Has anyone here experience on this subject?
Best regards
Niels
Re: Receiving HTML from AJAX appl
Posted: Tue Oct 05, 2010 10:20 am
by Morten|Dyalog
I don't think there is an easy solution to this, as the web page is now expecting some client code to run in the web browser. Writing your own JavaScript interpreter (or similar) is probably more work that you would like to do :-).
You might be able to get away with using a tool like "Fiddler" to spy on the HTTP communication and see what the AJAX client-side sends to the server and reverse engineer that - this MIGHT give you the information that you need, depending on what is going on. But this is probably a very long shot.
Can you let us know which page you are trying to "scrape"?
Re: Receiving HTML from AJAX appl
Posted: Tue Oct 05, 2010 8:13 pm
by nah
A nice example is "http://www.soccerway.com/national/sweden/allsvenskan/2010/regular-season/",
delivering Swedish soccer results. When I study the source to the shown page I can extract the content,
but after pressing "Previous" I see the previous results on the screen but the source is not updated.
Re: Receiving HTML from AJAX appl
Posted: Wed Oct 06, 2010 7:40 am
by harsman
That the page is using AJAX means it is retrieving data from the server in a more data oriented format than HTML, usually JSON or XML. This might actually make it easier to extract data compared to scraping it from HTML.
If you look at the Javascript source or watch network traffic (either via an external tool like Fiddler that Morten suggested, or with a browser integrated tool like Firebug for Firefox), you should be able to reverse engineer what HTTP-requests to make to get the data.
Re: Receiving HTML from AJAX appl
Posted: Thu Oct 07, 2010 6:00 pm
by alexbalako
Niels,
You may try to use Internet explorer ActiveX control which will execute java script for you on a page.
Than pool HTML from it.
Re: Receiving HTML from AJAX appl
Posted: Thu Nov 03, 2011 3:52 pm
by Dick Bowman
Have there been any further developments on this topic in the past year?
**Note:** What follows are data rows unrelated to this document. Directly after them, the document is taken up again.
/-- A line filled from its home slice; a full cache gives up one (R88). Log 52 (DESIGN CHOICE). -/
def State.fillLine (s : State) (site ctx pa : Nat) : State :=
  let base := pa / 128 * 128
  if pa < 2 ^ 48 ∧ 0 < s.lineRoom site ctx ∧ (s.lineAt site ctx pa).isNone then
    let mine := s.lcache.filter (fun l => l.site == site && l.ctx == ctx)
    let kept :=
      if mine.length < s.lineRoom site ctx then s.lcache
      else
        match pick mine (Config.choice s.tick 8) with
        | some v => s.lcache.filter (fun l => l != v)
        | none => s.lcache
    { s with lcache := ⟨site, ctx, base, BitVec.ofNat 1024 (s.mem.read base 128),
                        (unitsOf base 128).filter (fun u => s.mem.poison.contains u)⟩ :: kept }
  else s

/-- The lines of the bytes of a part filled. -/
def State.fillLines (s : State) (site ctx pa n : Nat) : State :=
  (s.fillLine site ctx pa).fillLine site ctx (pa + n - 1)

/-- A byte as the local cache holds it. -/
def State.cachedByte (s : State) (site ctx pa : Nat) : Nat × Bool :=
  match s.lineAt site ctx pa with
  | some l => (l.data.toNat / 256 ^ (pa % 128) % 256, l.poison.contains (unitOf pa))
  | none => ((s.mem.byte pa).toNat, s.mem.poison.contains (unitOf pa))

/-- Bytes read through the local cache, as a little-endian number, and whether any is poisoned. -/
def State.cachedRead (s : State) (site ctx pa n : Nat) : Nat × Bool :=
  match n with
  | 0 => (0, false)
  | k + 1 =>
    let (b, p) := s.cachedByte site ctx pa
    let (r, q) := s.cachedRead site ctx (pa + 1) k
    (b + 256 * r, p || q)

/-! ### Performing -/

/-- The bytes of an access or of one element of it. -/
def OpKind.bytes : OpKind → Nat
  | .load t _ _ => t.bytes
  | .vload _ e _ _ => e.bytes
  | .store e | .vstore e => e.bytes
  | .atomic _ wide .. => if wide then 8 else 4
  | _ => 0

/-- Whether a part is single-copy atomic: a whole, naturally aligned access or element (R89). -/
def Op.whole (o : Op) (p : Part) : Bool := p.len == o.kind.bytes && p.va.toNat % p.len == 0

/-- The outstanding bytes of `n` that one step takes, at least one: an access that is not single-copy atomic may tear at
byte grain (R89). Log 11 (DESIGN CHOICE), 49 (DESIGN CHOICE). -/
def tornBytes (tick n seen : Nat) : List Nat :=
  match (upFrom 0 n).filter (fun b => !seen.testBit b) with
  | [b] => [b]
  | rest =>
    let some_ := rest.filter (fun b => (Config.choice tick 10).testBit b)
    if some_.isEmpty then rest else some_

/-- Whether an address lies in Ringmaster memory or in the mailbox region, where an access is single-copy atomic per aligned unit of
8 bytes (R344). -/
def ringUnits (pa : Nat) : Bool := decide (rmMemBase ≤ pa ∧ pa < rmMemBase + 2 ^ 24) || inBox pa

/-- The outstanding bytes of `n` at a physical address that one step takes: in Ringmaster memory and the mailbox region those of
whole units (R89, R344). -/
def tornAt (tick n seen pa : Nat) : List Nat :=
  let bs := tornBytes tick n seen
  if ringUnits pa then
    (upFrom 0 n).filter (fun b => !seen.testBit b && bs.any (fun c => unitOf (pa + c) == unitOf (pa + b)))
  else bs

/-- Every byte of `n`, as a mask. -/
def allBytes (n : Nat) : Nat := 2 ^ n - 1

/-- Bytes of a load part read, each by itself. -/
def Part.gather (p : Part) (bs : List Nat) (rd : Nat → Nat × Bool) : Part :=
  bs.foldl (fun p b =>
    { p with seen := p.seen ||| 2 ^ b, got := p.got + (rd b).1 % 256 * 256 ^ b, bad := p.bad || (rd b).2 }) p

/-- A part with the bytes that it has read so far, performed once they are all there. -/
def State.takePart (s : State) (o : Op) (k : Nat) (p : Part) : State :=
  if p.seen = allBytes p.len then s.donePart o.id k p.got p.bad else s.modifyPart o.id k (fun _ => p)

/-- Whether a load is served by the local cache (R88). -/
def State.cached (s : State) (o : Op) : Bool :=
  match o.kind with
  | .load _ lc _ => lc && decide (0 < s.lineRoom o.site o.key.ctx)
  | _ => false

/-- A load part performed (R88, R89, R104, R252, R254, R344, R387): whole, or some of its bytes.
Log 7 (DEDUCED), 16 (DESIGN CHOICE), 49 (DESIGN CHOICE). -/
def State.performLoad (s : State) (o : Op) (p : Part) (k pa : Nat) : State :=
  let bs := tornAt s.tick p.len p.seen pa
  if 2 ^ 48 ≤ pa then
    if Config.hostAnswers s.tick then
      if o.whole p then s.donePart o.id k (s.physRead pa p.len).1 (s.physRead pa p.len).2
      else s.takePart o k (p.gather bs (fun b => s.physRead (pa + b) 1))
    else s.donePart o.id k (Config.failedRead s.tick pa % 256 ^ p.len) true
  else if s.cached o then
    let s1 := s.fillLines o.site o.key.ctx pa p.len
    if o.whole p then
      let (v, q) := s1.cachedRead o.site o.key.ctx pa p.len
      s1.donePart o.id k v q
    else s1.takePart o k (p.gather bs (fun b => s1.cachedByte o.site o.key.ctx (pa + b)))
  else if o.whole p then s.donePart o.id k (s.physRead pa p.len).1 (s.physRead pa p.len).2
  else s.takePart o k (p.gather bs (fun b => s.physRead (pa + b) 1))

/-- Whether a higher element of the same access has already written a byte: the lower one, which a fault held, then leaves the byte
as it is (R256). Log 66 (DEDUCED). -/
def Op.overwritten (o : Op) (p : Part) (a : Nat) : Bool :=
  o.parts.any (fun q => decide (p.elem < q.elem) && q.performed
    && match q.pa with
       | some b => decide (b ≤ a ∧ a < b + q.len)
       | none => false)

/-- One byte of a store part written, where no higher element has written it. Log 66 (DEDUCED). -/
def State.storeByte (s : State) (o : Op) (p : Part) (pa b : Nat) : State :=
  if o.overwritten p (pa + b) then s else s.physStore (pa + b) 1 (p.data.toNat / 256 ^ b % 256) false

/-- A store part performed, whole or some of its bytes; a write that a host refuses is dropped, with a health event (R89,
R104, R344, R253, R255, R256, R387, R412). A part clears the poison of the units that it alone writes whole.
Log 7 (DEDUCED), 49 (DESIGN CHOICE), 64 (DESIGN CHOICE). -/
def State.performStore (s : State) (o : Op) (p : Part) (k pa : Nat) : State :=
  if 2 ^ 48 ≤ pa ∧ !Config.hostAnswers s.tick then (s.donePart o.id k 0 false).healthEvent 0x07 (sourceWord o.site o.key.ctx)
  else if o.whole p && (upFrom pa p.len).all (fun a => !o.overwritten p a) then
    (s.physStore pa p.len p.data.toNat false).donePart o.id k 0 false
  else
    let bs := if o.whole p then upFrom 0 p.len else tornAt s.tick p.len p.seen pa
    let s1 := bs.foldl (fun s b => s.storeByte o p pa b) s
    let p1 := p.gather bs (fun _ => (0, false))
    if p1.seen = allBytes p.len then s1.donePart o.id k 0 false else s1.modifyPart o.id k (fun _ => p1)

/-- The new value of an atomic, or none when nothing is written (R259). -/
def atomicNew (f : AtomicFn) (wide : Bool) (old b c : Nat) : Option Nat :=
  let n := if wide then 64 else 32
  match f with
  | .add => some ((old + b) % 2 ^ n)
  | .and => some (old &&& b)
  | .or => some (old ||| b)
  | .xor => some (old ^^^ b)
  | .minS => some (if signedOf n b < signedOf n old then b else old)
  | .maxS => some (if signedOf n old < signedOf n b then b else old)
  | .minU => some (min old b)
  | .maxU => some (max old b)
  | .swap => some b
  | .cas => if old = c then some b else none
  | .fadd => some (atomicAdd wide old b).1

/-- An atomic performed at its home slice in one step (R100, R104, R259). -/
def State.performAtomic (s : State) (o : Op) (p : Part) (k pa : Nat) : State :=
  match o.kind with
  | .atomic f wide _ _ _ b c =>
    let (old, psn) := s.physRead pa p.len
    let low (x : W64) : Nat := if wide then x.toNat else x.toNat % 2 ^ 32
    if psn then s.holdPart o.id k Cause.poisonAtomic.code 0
    else
      match atomicNew f wide old (low b) (low c) with
      | some v => (s.physStore pa p.len v false).donePart o.id k old false
      | none => s.donePart o.id k old false
  | _ => s

/-- One step of a part: an issued part is translated, a forwarded one is performed when its order allows. -/
def stepPart (ok : OpKind → Bool) (perform : State → Op → Part → Nat → Nat → State) (op k : Nat) (s : State) : Out :=
  match s.op op with
  | none => .next s
  | some o =>
    match o.parts[k]? with
    | none => .next s
    | some p =>
      if !ok o.kind then .next s
      else
        match p.st with
        | .issued => if s.maySend o p then .next (s.translatePart o p k) else .next s
        | .translated pa => if s.mayPerform o p pa then .next (perform s o p k pa) else .next s
        | _ => .next s

/-- Whether an operation is a load. -/
def OpKind.isLoad : OpKind → Bool
  | .load .. | .vload .. => true
  | _ => false

/-- Whether an operation is a plain store. -/
def OpKind.isStore : OpKind → Bool
  | .store _ | .vstore _ => true
  | _ => false

def execLoadPerform (op part : Nat) (s : State) : Out := stepPart OpKind.isLoad State.performLoad op part s
def execStorePerform (op part : Nat) (s : State) : Out := stepPart OpKind.isStore State.performStore op part s
def execAtomicPerform (op part : Nat) (s : State) : Out := stepPart OpKind.isAtomic State.performAtomic op part s

/-- A prefetch performed or dropped: it never faults and signals nothing (R257). -/
def execPrefetchPerform (op part : Nat) (s : State) : Out :=
  match s.op op with
  | none => .next s
  | some o =>
    match o.kind, o.parts[part]? with
    | .prefetch lc, some p =>
      let s1 := (s.dropOp op).noteFetch o.site o.key.ctx p.va.toNat
      match s.locate o.site o.key.ctx .load p.va.toNat 1 with
      | .error _ => .next s1
      | .ok pa => .next (if lc then s1.fillLine o.site o.key.ctx pa else s1)
    | _, _ => .next s

/-- A walk for a part that missed the TLB: the leaf is kept and checked, or the part is held (R382 to R386). -/
def execPageWalk (op part : Nat) (s : State) : Out :=
  match s.op op with
  | none => .next s
  | some o =>
    match o.parts[part]? with
    | none => .next s
    | some p =>
      let va := p.va.toNat
      if p.st != .issued || o.site == ringmaster || !o.kind.access || !s.maySend o p || o.misaligned p
          || (s.tlbEntry o.site o.key.ctx va).isSome then .next s
      else
        let a := o.kind.accessKind
        match s.walk o.key.ctx va with
        | .error e => .next (s.holdPart op part (e.fault.code a) e.level)
        | .ok (leaf, lvl) =>
          .next (((s.fillTlb o.site o.key.ctx va leaf lvl).noteWalk o.site o.key.ctx va lvl).translatePart o p part)

/-- The lines of a `.lc` load filled ahead of the load (R88). -/
def execLocalCacheFill (op part : Nat) (s : State) : Out :=
  match s.op op with
  | none => .next s
  | some o =>
    match o.kind, o.parts[part]? with
    | .load _ true _, some p =>
      match p.st with
      | .translated pa => .next (s.fillLines o.site o.key.ctx pa p.len)
      | _ => .next s
    | _, _ => .next s

/-- A read of a host window that no completion answered in time (R387). Log 16 (DESIGN CHOICE). -/
def execPcieCompletionTimeout (op part : Nat) (s : State) : Out :=
  match s.op op with
  | none => .next s
  | some o =>
    match o.kind.isLoad, o.parts[part]? with
    | true, some p =>
      match p.st with
      | .translated pa => if 2 ^ 48 ≤ pa then
        .next (s.donePart op part (Config.failedRead s.tick pa % 256 ^ p.len) true) else .next s
      | _ => .next s
    | _, _ => .next s

/-! ### Instruction fetch (R110, R111) -/

/-- The word that a site's instruction cache holds at an address. -/
def State.cachedWord (s : State) (site ctx : Nat) (a : VAddr) : Option Word :=
  (s.icache.find? (fun w => w.site == site && w.ctx == ctx && w.addr == a)).map (·.word)

/-- A word filled into a site's instruction cache, which holds 64 KiB (R12, R110).
Log 11 (DESIGN CHOICE), 52 (DESIGN CHOICE). -/
def State.fillWord (s : State) (site ctx : Nat) (a : VAddr) (w : Word) : State :=
  let mine := s.icache.filter (fun x => x.site == site)
  let kept :=
    if mine.length < 16384 then s.icache
    else
      match pick mine (Config.choice s.tick 9) with
      | some v => s.icache.filter (fun x => x != v)
      | none => s.icache
  { s with icache := ⟨site, ctx, a, w⟩ :: kept }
I find myself in a similar situation - a little application that page-scraped HTML now broken because the site author (British Met Office) now generates the pages seen in the browser with JavaScript. Obviously (?) the data I want to bring into APL is reaching my computer, but the browser seems to hide it from me.
Any specific suggestions about tools to look at? I'm not sure whether the last post is talking about general principles or something specific.
Re: Receiving HTML from AJAX appl
Posted: Thu Nov 03, 2011 4:12 pm
by Morten|Dyalog
Dick Bowman wrote:Have there been any further developments on this topic in the past year?
Not directly, but the MiServer team has a prototype of a tool to encode and decode JSON, that will be used for AJAX-style interaction with MiServer applications.
However, unless the data supplier documents the format of the required HTTP transactions, the only "solution" for the problem extracting data from web applications which use AJAX is to snoop on the communication between the Javascript application running in the browser and the server, and use Conga to send a similar request to the server, and either ⎕XML or the JSON-decoding tools (or something else, depending on the format) to take the result apart.
Re: Receiving HTML from AJAX appl
Posted: Wed Nov 16, 2011 3:05 pm
by Dick Bowman
Quick update to confirm that this thread has shown me what I needed to do...
0⊃ Firebug revealed that the Javascript was pulling files with the .json extension from the distant server
1⊃ Put together a quick/dirty decoder for the .json files
Which has put the broken part of the application back into action.
Thanks to all.